-- ==== Sys2Proof/Machine/NvmeIo.lean ====
section
/-! DEFINITION. I/O commands of Table 5-2: the read path (R24, R96, R97, R184, R337, R341), the write path (R25, R188, R187, Table
8-5), ranges (R183, R190), mirroring of write-like commands (R283, R284) and the fused pair (R119). -/

namespace Sys2Proof.Machine

/-! ## Content of an IU -/

/-- An LBA of an UNMAPPED or ZERO entry, Table 8-2: data bytes 0, every metadata byte 0xFF. -/
def blankLba (fmt : Nat) : Nat := 2 ^ (8 * lbaBytes fmt) * (2 ^ (8 * metaBytes fmt) - 1)

/-- The key of a namespace, R435: media root, INST, KGEN. -/
def nsKey (s : State) (n : Ns) : Nat × Nat × Nat := (s.sec.root, n.inst, n.kgen)

/-- The LBAs of an IU's content: an LBA is poisoned where its 4 KiB sector holds poison (R96), `more` naming the sectors whose
codeword is poisoned; content under another key decrypts to unrelated bytes (R435), its metadata in clear. -/
def bodyLbas (s : State) (n : Ns) (b : IuData) (more : Nat → Bool) : List LbaGot :=
  let k := perSector n.fmt
  let m := 2 ^ (8 * lbaBytes n.fmt)
  (List.range (lbasPerIu n.fmt)).map fun i =>
    let v := b.data.getD i (blankLba n.fmt)
    if more (i / k) || (List.range k).any fun j => b.psn.getD (i / k * k + j) false then .psn
    else if n.mirror || b.key == nsKey s n then .ok v
    else .ok (Config.freeData (64 * s.free + i) % m + m * (v / m))

/-- LBAs of an IU on the bad-LBA list as a partial record. -/
def badMask (s : State) (ns iu : Nat) : Nat := ((s.fte.bad.find? fun b => b.ns == ns && b.iu == iu).map (·.map)).getD 0

/-- The 4 KiB parts of an IU that a span of LBAs touches. -/
def partsOf (fmt lba n iu : Nat) : List Nat :=
  (List.range (iuUnits fmt)).filter fun p => spansMeet (iu * lbasPerIu fmt + p * perSector fmt, perSector fmt) (lba, n)

/-- Where an IU's content came from: a write well, NAND, or a special value of its map entry (Table 8-2). -/
inductive IuFrom where
  | well | nand | special
deriving DecidableEq, Repr

/-- What a lookup of an IU brings a command (R184, Table 8-2), and from where; none while a codeword it needs has not been decoded. -/
def iuGot (s : State) (t : Tag) (ns : Nat) (n : Ns) (iu : Nat) (parts : List Nat) : Option (List LbaGot × IuFrom) :=
  let bm := badMask s ns iu
  let mark (l : List LbaGot) : List LbaGot := l.mapIdx fun i x => if bm.testBit i then .bad else x
  match lookup s ns iu with
  | .well b => some (mark (bodyLbas s n b fun _ => false), .well)
  | .entry e =>
    if e = mapUnc then some (List.replicate (lbasPerIu n.fmt) .bad, .special)
    else if mapSpecial e then some (mark (List.replicate (lbasPerIu n.fmt) (.ok (blankLba n.fmt))), .special)
    else if parts.all fun p => t.got.any fun g => g.1 == e + p then
      let gone (p : Nat) : Bool := parts.contains p && (!thas s.fte.nand (e + p) || t.got.any fun g => g.1 == e + p && g.2)
      let body := ((tget s.fte.nand (e + parts.headD 0)).map (·.body)).getD { data := [] }
      some (mark (bodyLbas s n body gone), .nand)
    else none

/-- Queue reads of the codewords of an IU that a command needs, has not got and is not reading. -/
def readIu (k ns iu : Nat) (parts : List Nat) (s : State) : State :=
  match tget s.nvq.tags k, lookup s ns iu with
  | some t, .entry e =>
    if mapSpecial e then s
    else forEach ((parts.map (e + ·)).filter fun a => !(t.got.any fun g => g.1 == a) && !t.want.contains a)
      (fun a s => readCw a (.host k) (modTag k (fun x => { x with want := x.want ++ [a] }) s)) s
  | _, _ => s

/-- Look up IUs in order until one reaches a map page that is not cached (R155). An IU served from its well needs no page (R184). -/
def lookups (k : Nat) (e : Entry) (ns : Nat) (n : Ns) : List Nat → State → State
  | [], s => s
  | iu :: l, s =>
    let (ok, s1) := if (liveRec s ns iu).isSome then (true, s) else wantPage ns (iu / iusPerPage) s
    if ok then
      let s2 := modTag k (fun t => { t with lkp := { t.lkp with st := .running, prog := iu + 1 } }) s1
      lookups k e ns n l (prefetch ns iu (readIu k ns iu (partsOf n.fmt (slba e) (nlb e) iu) s2))
    else mpFault k iu s1

/-- The map lookup context of a read-class command goes on from its progress point; IUs that moved since are read at their new
place. -/
def lookAll (k : Nat) (t : Tag) (n : Ns) (s : State) : State :=
  let e := t.ent
  let ns := entNsid e
  let sp := iuSpan n.fmt (slba e) (nlb e)
  let start := if t.lkp.st = .idle then sp.1 else t.lkp.prog
  let s1 := forEach (upFrom sp.1 (start - sp.1)) (fun iu s => readIu k ns iu (partsOf n.fmt (slba e) (nlb e) iu) s) s
  if t.lkp.st.free then lookups k e ns n (upFrom start (sp.1 + sp.2 - start)) s1 else s1

/-- An I/O command in RUN or SUSPENDED with an opcode is worked on (R153: a context that does not wait goes on). -/
def io (k op : Nat) (eff : Tag → Ns → State → State) (s : State) : State :=
  match tget s.nvq.tags k with
  | none => s
  | some t =>
    if !(t.st == .run || t.st == .suspended) || !isIo t || opc t.ent != op || !engines s then s
    else match nsAt s (entNsid t.ent) with
      | none => post k .invalidNs 0 s
      | some n => eff t n s

/-! ## Charging -/

/-- Return reserved bytes to a maximum meter. -/
def giveBack (tnt : Option Nat) (bytes : Nat) (s : State) : State :=
  match tnt with
  | none => s
  | some j => modTnt j (fun x => { x with mBwMax := min (x.mBwMax + bytes * bwUnit) (max x.mBwMax (bwMaxDepth x)) }) s

/-- Bytes of a command have moved: `c` of them are charged, `u` are not (R129, R130); reservations of blocks not charged return. -/
def chargeMoved (k c u : Nat) (s : State) : State :=
  match tget s.nvq.tags k with
  | none => s
  | some t =>
    let r := min t.reserved (c + u)
    let s1 := setTag k { t with reserved := t.reserved - r, moved := t.moved + c + u } s
    giveBack t.tenant (r - min r c) (chargeData t.tenant c (min r c) s1)

/-! ## Engines a read passes -/

/-- The LBAs of some 4 KiB parts of an IU are poisoned; those on the bad-LBA list stay on it. -/
def psnParts (n : Ns) (ps : List Nat) (l : List LbaGot) : List LbaGot :=
  l.mapIdx fun i x => if x = .bad ∨ !ps.contains (i / perSector n.fmt) then x else .psn

/-- The parts of an IU whose seal failed at egress are read again, once, from ladder step 1 (Table 14-2). -/
def readAgain (k iu : Nat) (t : Tag) (ps : List Nat) (s : State) : State :=
  let m := mapAt s (entNsid t.ent) iu
  let mine (a : Nat) : Bool := ps.any fun p => a == m + p
  readIu k (entNsid t.ent) iu ps
    (modTag k (fun x => { x with got := x.got.filter fun g => !mine g.1, want := x.want.filter fun a => !mine a, again := x.again ++ ps.map (m + ·) }) s)

/-- One IU passes HPC and SEC with an outcome for its parts (Table 14-2, R341, Table 14-6); none: parts of it are read again. -/
def passIu (k iu : Nat) (t : Tag) (n : Ns) (ls : List LbaGot) (nand : Bool) (o : IuOutcome) (s : State) : Option (List LbaGot) × State :=
  match o with
  | .clean => (some ls, s)
  | .poisoned ps => (some (psnParts n ps ls), s)
  | .sealBad ps =>
    let s1 := forEach ps (fun _ s => sealFail s) s
    let fresh := ps.filter fun p => nand && !t.again.contains (mapAt s (entNsid t.ent) iu + p)
    if fresh.isEmpty then (some (psnParts n ps ls), s1) else (none, readAgain k iu t fresh s1)
  | .piBad p f =>
    let e : ErrEntry := { sqid := t.qid, cid := cidOf t.ent, status := .unrecoveredRead, vendor := f }
    (some (psnParts n [p] ls), logErr t.ctrl e (raiseSrc 314 (evt .mprEvt 8 s)))
  | .aesBad ps => (some (psnParts n ps ls), raiseSrc 302 (evt .mprEvt 5 s))

/-- What one IU brings a read: the sector delivered in part goes on as it was looked up (R117); else a lookup, whose stored content passes HPC and
SEC. Special values have no codeword and no checks (Table 8-2). -/
def seeIu (k iu : Nat) (t : Tag) (n : Ns) (o : IuOutcome) (s : State) : Option (List LbaGot) × State :=
  let parts := partsOf n.fmt (slba t.ent) (nlb t.ent) iu
  match t.cut with
  | some (c, ls, _) => if c = iu then (some ls, s) else match iuGot s t (entNsid t.ent) n iu parts with
    | none => (none, s)
    | some (ls, .special) => (some ls, s)
    | some (ls, w) => passIu k iu t n ls (w == .nand) o s
  | none => match iuGot s t (entNsid t.ent) n iu parts with
    | none => (none, s)
    | some (ls, .special) => (some ls, s)
    | some (ls, w) => passIu k iu t n ls (w == .nand) o s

----

» **Task**: Exactly and only the lines from the line containing "read again. -/" through the final line of the records above must be returned.

» **Answer section**:
/-- One IU passes HPC and SEC with an outcome for its parts (Table 14-2, R341, Table 14-6); none: parts of it are read again. -/
def passIu (k iu : Nat) (t : Tag) (n : Ns) (ls : List LbaGot) (nand : Bool) (o : IuOutcome) (s : State) : Option (List LbaGot) × State :=
  match o with
  | .clean => (some ls, s)
  | .poisoned ps => (some (psnParts n ps ls), s)
  | .sealBad ps =>
    let s1 := forEach ps (fun _ s => sealFail s) s
    let fresh := ps.filter fun p => nand && !t.again.contains (mapAt s (entNsid t.ent) iu + p)
    if fresh.isEmpty then (some (psnParts n ps ls), s1) else (none, readAgain k iu t fresh s1)
  | .piBad p f =>
    let e : ErrEntry := { sqid := t.qid, cid := cidOf t.ent, status := .unrecoveredRead, vendor := f }
    (some (psnParts n [p] ls), logErr t.ctrl e (raiseSrc 314 (evt .mprEvt 8 s)))
  | .aesBad ps => (some (psnParts n ps ls), raiseSrc 302 (evt .mprEvt 5 s))

/-- What one IU brings a read: the sector delivered in part goes on as it was looked up (R117); else a lookup, whose stored content passes HPC and
SEC. Special values have no codeword and no checks (Table 8-2). -/
def seeIu (k iu : Nat) (t : Tag) (n : Ns) (o : IuOutcome) (s : State) : Option (List LbaGot) × State :=
  let parts := partsOf n.fmt (slba t.ent) (nlb t.ent) iu
  match t.cut with
  | some (c, ls, _) => if c = iu then (some ls, s) else match iuGot s t (entNsid t.ent) n iu parts with
    | none => (none, s)
    | some (ls, .special) => (some ls, s)
    | some (ls, w) => passIu k iu t n ls (w == .nand) o s
  | none => match iuGot s t (entNsid t.ent) n iu parts with
    | none => (none, s)
    | some (ls, .special) => (some ls, s)
    | some (ls, w) => passIu k iu t n ls (w == .nand) o s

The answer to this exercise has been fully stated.